Because the coverage used for this analysis was relatively low, it was necessary to establish the extent of variation in the number of gene-RT MPR (i.e., the extent of proximity of LTR-RTs to genes) determined by the stochasticity in read packages used for mapping. Hence, we analyzed the frequency of gene-RT MPR in six subpackages of Illumina paired-end reads of the same genotype (North Dakota accession). In supplementary material S2, Supplementary Material online, the maximum percent difference in these subpackages is reported for the whole set of retrotransposons, for the two superfamilies, and for the most redundant LTR-RT families. Such values were assumed as thresholds to compare the gene-RT MPR frequency among the different genotypes: If two genotypes differed in gene-RT MPR frequency for more than the threshold, then it was assumed that in one genotype more retrotransposons lie close to genes than in the other genotype. It can be observed that, for Copia families (except Maximus/SIRE), the maximum percent variation due to stochasticity can be high (exceeding 25%), presumably because of the low frequency of these elements in the sunflower genome. In these cases, the analysis of gene-RT MPR was not taken into consideration. In contrast, the stochastic variation for Gypsy LTR-RT families was always lower than 20%, and we therefore focused on these families for the following analyses.

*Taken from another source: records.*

-- ==== Sys2Proof/Tests/Slice0.lean ====
section
/-! SUPPORT. Tests: well-formedness, decoding of words written out from 30_encoding.md, and one-step tests with values
from the spec's vectors (95_test_vectors.md, named V1 to V111 there). Then, for each obligation with hypotheses, a
witness: a state and operands that meet them all, at a boundary of each clause. -/

namespace Sys2Proof.Tests

set_option Elab.async false

open Sys2Proof Sys2Proof.Machine

/-! ## Helpers -/

/-- The state a command ends in (the state before it, if the command had no next state). -/
def result (i : Instr) (s : State) : State :=
  match exec i s with
  | .next t => t
  | .fault _ => s
  | .refused _ => s

/-- `result` over a list of commands. -/
def after : List Instr → State → State
  | [], s => s
  | i :: is, s => after is (result i s)

/-- The state after one step (the same state, if there is no step). -/
def stepped (s : State) : State :=
  match step s with
  | .next t => t
  | .fault _ => s
  | .refused _ => s

/-- Cause and header of the fault a command ends in. -/
def faultOf (i : Instr) (s : State) : Bool × BitVec 4 × Word :=
  let t := result i s
  (t.faultValid, t.faultCause, t.faultHdr)

/-- The word a command adds to the result port. -/
def resultWord (i : Instr) (s : State) : Option F32 := (result i s).results.getLast?

/-- Power-on, then INIT 8000.0. -/
def init8k : State := result (.init 0x45FA0000#32) State.reset

/-- Power-on, then INIT 44100.0. -/
def init44k : State := result (.init 0x472C4400#32) State.reset

/-- INIT 44100.0 and every setter, all volumes 1.0 (the boot of V62). -/
def booted : State :=
  after
    [ .setfreq .p1 0x43DC0000#32, .setfreq .p2 0x435C0000#32, .setfreq .tri 0x42DC0000#32,
      .setfreq .noise 0x45FA0000#32, .setfreq .smp 0x472C4400#32, .setvol .p1 0x3F800000#32,
      .setvol .p2 0x3F800000#32, .setvol .tri 0x3F800000#32, .setvol .noise 0x3F800000#32,
      .setvol .smp 0x3F800000#32, .setvol .dsmp 0x3F800000#32, .setduty .p1 0x3F000000#32,
      .setduty .p2 0x3E800000#32 ] init44k

/-- `booted` after one tick of each generator; P1 to NOISE do not cross at their next tick. -/
def ticked : State :=
  after [.get .p1, .get .p2, .get .tri, .get .noise, .setfreq .smp 0x462C4400#32, .get .smp] booted

/-- INV_SR at 44100 Hz. -/
def isr44 : F32 := 0x37BE37C6#32

/-- INV_SR at 8000 Hz. -/
def isr8 : F32 := 0x3903126F#32

/-! ## Well-formedness -/

theorem test_setduty_of_tri_ill_formed : (Instr.setduty .tri 0x3F000000#32).wellFormed = false := by decide
theorem test_setduty_of_dsmp_ill_formed : (Instr.setduty .dsmp 0x3F000000#32).wellFormed = false := by decide
theorem test_setduty_of_p2_well_formed : (Instr.setduty .p2 0x7FC00000#32).wellFormed = true := by decide

/-! ## Decoding: words written out field by field from R80: OP, CH, RSV, B -/

theorem test_decode_init : decode [0b0001#4 ++ 0b000#3 ++ 0#24 ++ 0b0#1, 0x45FA0000#32] =
    .ok (.init 0x45FA0000#32, []) := by decide
theorem test_decode_clear : decode [0b0010#4 ++ 0b000#3 ++ 0#24 ++ 0b0#1] = .ok (.clear, []) := by decide
theorem test_decode_mix : decode [0b0011#4 ++ 0b000#3 ++ 0#24 ++ 0b0#1] = .ok (.mix, []) := by decide
theorem test_decode_get : decode [0b0100#4 ++ 0b010#3 ++ 0#24 ++ 0b0#1] = .ok (.get .tri, []) := by decide
theorem test_decode_setfreq : decode [0b0101#4 ++ 0b011#3 ++ 0#24 ++ 0b0#1, 0x45FA0000#32] =
    .ok (.setfreq .noise 0x45FA0000#32, []) := by decide
theorem test_decode_setvol : decode [0b0110#4 ++ 0b101#3 ++ 0#24 ++ 0b0#1, 0x3ECCCCCD#32] =
    .ok (.setvol .dsmp 0x3ECCCCCD#32, []) := by decide
theorem test_decode_setduty : decode [0b0111#4 ++ 0b001#3 ++ 0#24 ++ 0b0#1, 0x3E800000#32] =
    .ok (.setduty .p2 0x3E800000#32, []) := by decide
theorem test_decode_setmetal : decode [0b1000#4 ++ 0b000#3 ++ 0#24 ++ 0b1#1, 0x30000000#32] =
    .ok (.setmetal true, [0x30000000#32]) := by decide
theorem test_decode_addsample : decode [0b1001#4 ++ 0b000#3 ++ 0#24 ++ 0b0#1, 0xBF800000#32] =
    .ok (.addsample 0xBF800000#32, []) := by decide
theorem test_decode_adddirect : decode [0b1010#4 ++ 0b000#3 ++ 0#24 ++ 0b0#1, 0x37BE37C6#32, 0x3F800000#32] =
    .ok (.adddirect 0x37BE37C6#32 0x3F800000#32, []) := by decide

/-- V71: each header is illegal, for the item named and after the words named. -/
theorem test_illegal_headers : ∀ row ∈
    [ (0x00000000#32, Illegal.reservedOpcode, 0), (0xB0000000#32, .reservedOpcode, 0),
      (0xF0000000#32, .reservedOpcode, 0), (0x4C000000#32, .reservedChannel, 0), (0x5E000000#32, .reservedChannel, 1),
      (0x74000000#32, .notPulseChannel, 1), (0x7A000000#32, .notPulseChannel, 1), (0x32000000#32, .strayChannel, 0),
      (0x12000000#32, .strayChannel, 1), (0x82000001#32, .strayChannel, 0), (0x30000002#32, .reservedBits, 0),
      (0x41000000#32, .reservedBits, 0), (0x80000003#32, .reservedBits, 0), (0x30000001#32, .strayBool, 0),
      (0x90000001#32, .strayBool, 1) ],
    decode (row.1 :: List.replicate row.2.2 0#32) = .error (.illegal row.1 row.2.1 []) := by decide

The occurrence of gene-RT MPR is reported in figure 6 for the Gypsy superfamily. The frequency of gene-RT MPR, indicating the number of sites in which a Gypsy LTR-RT lies close to a gene, was generally higher in wild accessions than in cultivars. This trend was also confirmed in each of the three Gypsy families to which individual clusters that make up the library of LTR-RTs belonged (fig. 6). PCA confirmed that Gypsy, as a whole superfamily, and in specific Athila and Chromovirus LTR-RTs, differed in the proximity of these elements to genes between cultivars and wild accessions (supplementary material S5, Supplementary Material online); the elements of these families were found to be close to more genes in wild than in cultivated genotypes.

Fig. 6.—

Fig. 6.—

Frequency of gene-RT mapping paired reads in the 15 genotypes analyzed in all Gypsy and Copia LTR-RTs found (A) and in Athila, Chromovirus, Ogre/Tat, and Maximus/SIRE LTR-RTs (B). Bars not sharing the same letter are to be considered as different according to a threshold indicating the extent of differences related to random sampling of reads (see Materials and Methods).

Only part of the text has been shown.